Поездка на острова - [58]
— На заре охотятся одни пижоны!.. Чего делать в лесу, когда набродов еще нету?..
— А сойдет роса — будут наброды? — сердито крикнул Муханов.
— Сказал! Роса чуть не до полудня держится…
— Ну так дождик пройдет, смоет следы, — настаивал Муханов.
— Какой еще дождик? Небо чистое, звездами играет. Толмачев, скажите ему: есть толк в лес идти, когда нет набродов?
— Никакого толку, — мягко улыбаясь, ответил Толмачев.
— Да это я и без вас знаю! — надулся Муханов. — Тоже открыли Америку!..
— Валерик, — проникновенно начал Горин, — а я видел тебя во сне…
— Не разбудила? — послышался свежий женский голос, и в избу заглянула Данилиха.
— Вера Степановна!.. — скромно обрадовался Толмачев. — Милости просим!..
— Показалось мне, будто вы прибыли, — Данилиха вошла, держа в руках большой газетный сверток. — Вот, косточек для Валета захватила…

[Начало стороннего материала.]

-- ==== Sys2Proof/Machine/VecFloat.lean ====
section
/-! DEFINITION. The vector float instructions (07 R144-R159): opcodes 0x100-0x11B. -/

namespace Sys2Proof.Machine

/-! ### Element operations (R145), shared with the pair slots -/

namespace Flt

/-- Applies an operation to the elements of two registers, with all flags. -/
def zip (t : EType) (f : Nat → Nat → Nat × W32) (x y : W32) : W32 × W32 :=
  let rs := List.zipWith f (elems t.width x) (elems t.width y)
  (ofElems t.width (rs.map (·.1)), rs.foldl (fun m e => m ||| e.2) 0)

def map (t : EType) (f : Nat → Nat × W32) (x : W32) : W32 × W32 :=
  let rs := (elems t.width x).map f
  (ofElems t.width (rs.map (·.1)), rs.foldl (fun m e => m ||| e.2) 0)

def add (t : EType) (rm : Rm) (ftz : Bool) (x y : Nat) : Nat × W32 :=
  deliver t.fmt rm ftz (FVal.add rm (t.fmt.decodeFtz ftz x) (t.fmt.decodeFtz ftz y))
def sub (t : EType) (rm : Rm) (ftz : Bool) (x y : Nat) : Nat × W32 :=
  deliver t.fmt rm ftz (FVal.add rm (t.fmt.decodeFtz ftz x) (t.fmt.decodeFtz ftz y).neg)
def mul (t : EType) (rm : Rm) (ftz : Bool) (x y : Nat) : Nat × W32 :=
  deliver t.fmt rm ftz (FVal.mul (t.fmt.decodeFtz ftz x) (t.fmt.decodeFtz ftz y))
def fma (t : EType) (rm : Rm) (ftz : Bool) (x y d : Nat) : Nat × W32 :=
  deliver t.fmt rm ftz (FVal.fma rm (t.fmt.decodeFtz ftz x) (t.fmt.decodeFtz ftz y) (t.fmt.decodeFtz ftz d))
def min (t : EType) (_ : Rm) (ftz : Bool) (x y : Nat) : Nat × W32 := minMax t.fmt false ftz x y
def max (t : EType) (_ : Rm) (ftz : Bool) (x y : Nat) : Nat × W32 := minMax t.fmt true ftz x y

end Flt

/-- A binary float form (R144). -/
def fltBin (o : VBin) (s : State) (f : EType → Rm → Bool → Nat → Nat → Nat × W32) : Host.Outcome State Fault Refusal :=
  lanesWord o.p s o.d (fun w l =>
    Flt.zip o.t (f o.t w.rm w.ftz) (modify o.t o.ma (w.getV o.a.toNat l)) (modify o.t o.mb (w.getV o.b.toNat l)))

/-- A float form with an immediate (R91). -/
def fltImm (o : VImm) (s : State) (f : EType → Rm → Bool → Nat → Nat → Nat × W32) : Host.Outcome State Fault Refusal :=
  lanesWord o.p s o.d (fun w l => Flt.zip o.t (f o.t w.rm w.ftz) (w.getV o.a.toNat l) (vectorImm o.t false o.imm))

def execVfadd (o : VBin) (s : State) : Host.Outcome State Fault Refusal := fltBin o s Flt.add
def execVfaddI (o : VImm) (s : State) : Host.Outcome State Fault Refusal := fltImm o s Flt.add
def execVfsub (o : VBin) (s : State) : Host.Outcome State Fault Refusal := fltBin o s Flt.sub
def execVfsubI (o : VImm) (s : State) : Host.Outcome State Fault Refusal := fltImm o s Flt.sub
def execVfmul (o : VBin) (s : State) : Host.Outcome State Fault Refusal := fltBin o s Flt.mul
def execVfmulI (o : VImm) (s : State) : Host.Outcome State Fault Refusal := fltImm o s Flt.mul
def execVfmin (o : VBin) (s : State) : Host.Outcome State Fault Refusal := fltBin o s Flt.min
def execVfminI (o : VImm) (s : State) : Host.Outcome State Fault Refusal := fltImm o s Flt.min
def execVfmax (o : VBin) (s : State) : Host.Outcome State Fault Refusal := fltBin o s Flt.max
def execVfmaxI (o : VImm) (s : State) : Host.Outcome State Fault Refusal := fltImm o s Flt.max

/-- VFMA: the old element of vd is the addend (R145). -/
def execVfma (o : VBin) (s : State) : Host.Outcome State Fault Refusal :=
  lanesWord o.p s o.d (fun w l =>
    let a := modify o.t o.ma (w.getV o.a.toNat l)
    let b := modify o.t o.mb (w.getV o.b.toNat l)
    let d := w.getV o.d.toNat l
    let rs := (List.range (32 / o.t.width)).map (fun k =>
      Flt.fma o.t w.rm w.ftz (elem o.t.width k a) (elem o.t.width k b) (elem o.t.width k d))
    (ofElems o.t.width (rs.map (·.1)), rs.foldl (fun m e => m ||| e.2) 0))

/-! ### Comparison and classification -/

/-- A condition of R146 on two values, and whether it sets IV. -/
def FCond.holds (c : FCond) (x y : FVal) : Bool × Bool :=
  let nan := x.isNan || y.isNan
  let snan := x.isSnan || y.isSnan
  let r := FVal.cmp x y
  match c with
  | .eq => (!nan && r == 0, snan)
  | .ne => (nan || r != 0, snan)
  | .lt => (!nan && decide (r < 0), nan)
  | .le => (!nan && decide (r ≤ 0), nan)
  | .gt => (!nan && decide (0 < r), nan)
  | .ge => (!nan && decide (0 ≤ r), nan)
  | .un => (nan, snan)
  | .ord => (!nan, snan)

/-- Element 0 of A and B (R146). -/
def fcmpLane (t : EType) (c : FCond) (ftz : Bool) (a b : W32) : Bool × W32 :=
  let r := FCond.holds c (t.fmt.decodeFtz ftz (elem t.width 0 a)) (t.fmt.decodeFtz ftz (elem t.width 0 b))
  (r.1, ivIf r.2)

def execVfcmp (o : VFCmp) (s : State) : Host.Outcome State Fault Refusal :=
  maskWord o.p s o.md (fun w l =>
    fcmpLane o.t o.c w.ftz (modify o.t o.ma (w.getV o.a.toNat l)) (modify o.t o.mb (w.getV o.b.toNat l)))
def execVfcmpI (o : VFCmpI) (s : State) : Host.Outcome State Fault Refusal :=
  maskWord o.p s o.md (fun w l => fcmpLane o.t o.c w.ftz (w.getV o.a.toNat l) (vectorImm o.t false o.imm))

/-- The class of an encoding (R147). -/
def fclass (f : Fmt) (bits : Nat) : Nat :=
  match f.decode bits with
  | .nan true => 8
  | .nan false => 9
  | .inf neg => if neg then 0 else 7
  | .num neg m _ =>
    if m = 0 then (if neg then 3 else 4)
    else if m < 2 ^ f.mbits then (if neg then 2 else 5)
    else (if neg then 1 else 6)

def execVfcls (o : VUn) (s : State) : Host.Outcome State Fault Refusal :=
  lanesWord0 o.p s o.d (fun w l =>
    mapElems o.t.width (fun x => 2 ^ fclass o.t.fmt x) (modify o.t o.ma (w.getV o.a.toNat l)))

/-- The rounding that a suffix selects (R148). -/
def RndSel.mode (r : RndSel) (rm : Rm) : Rm :=
  match r with
  | .ctl => rm
  | .rne => rmRNE
  | .rz => rmRZ
  | .ru => rmRU
  | .rd => rmRD

/-- The integral value of the format (R148). -/
def fround (f : Fmt) (rm : Rm) (ftz : Bool) (bits : Nat) : Nat × W32 :=
  match f.decodeFtz ftz bits with
  | .nan sn => (f.nanCode, ivIf sn)
  | .inf neg => (f.signed neg f.infCode, 0)
  | .num neg m e =>
    let r := roundAt rm neg m e 0 false
    if 0 ≤ e then ((roundNum f rmRNE false neg m e false).1, 0)
    else ((roundNum f rmRNE false neg r.1 0 false).1, 0)

def execVfrnd (o : VUn) (rm : RndSel) (s : State) : Host.Outcome State Fault Refusal :=
  lanesWord o.p s o.d (fun w l =>
    Flt.map o.t (fround o.t.fmt (RndSel.mode rm w.rm) w.ftz) (modify o.t o.ma (w.getV o.a.toNat l)))

/-! ### The compensated pair (R149) -/

/-- A vector word that writes several registers in every active lane. -/
def lanesMany (p : Pred) (s : State) (g : Wave → Nat → List (Nat × W32) × W32) : Host.Outcome State Fault Refusal :=
  runWord s (fun w =>
    let out := (lanesOf (w.active s.slotB p)).map (fun l => (l, g w l))
    let fl := out.map (fun e => (e.1, e.2.2))
    let w1 := out.foldl (fun x e => e.2.1.foldl (fun x y => x.setV y.1 e.1 y.2) x) w
    .done (s.setWave s.cur (w1.orFlags (allFlags fl))) (flagRaises w fl))

def execVadd2 (o : VBin) (s : State) : Host.Outcome State Fault Refusal :=
  lanesMany o.p s (fun w l =>
    let hi := modify o.t o.ma (w.getV o.a.toNat l)
    let lo := modify o.t o.ma (w.getV (o.a.toNat + 1) l)
    let r := pairAdd hi lo (modify o.t o.mb (w.getV o.b.toNat l))
    ([(o.d.toNat, r.1), (o.d.toNat + 1, r.2.1)], r.2.2))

— Спасибо. — Толмачев взял сверток, заглянул в него, выбрал кость и кинул Валету, остальное сунул в рюкзак. — Как поживаете, Вера Степановна? Самочувствие?
— Да что мне делается? — засмеялась Данилиха. — А вы совсем пропали!
— Работа, — развел руками Толмачев. — В последнее время много гостей из области да и с Москвы. Охотимся на Легошинском участке, все больше на рябчика и белую куропатку.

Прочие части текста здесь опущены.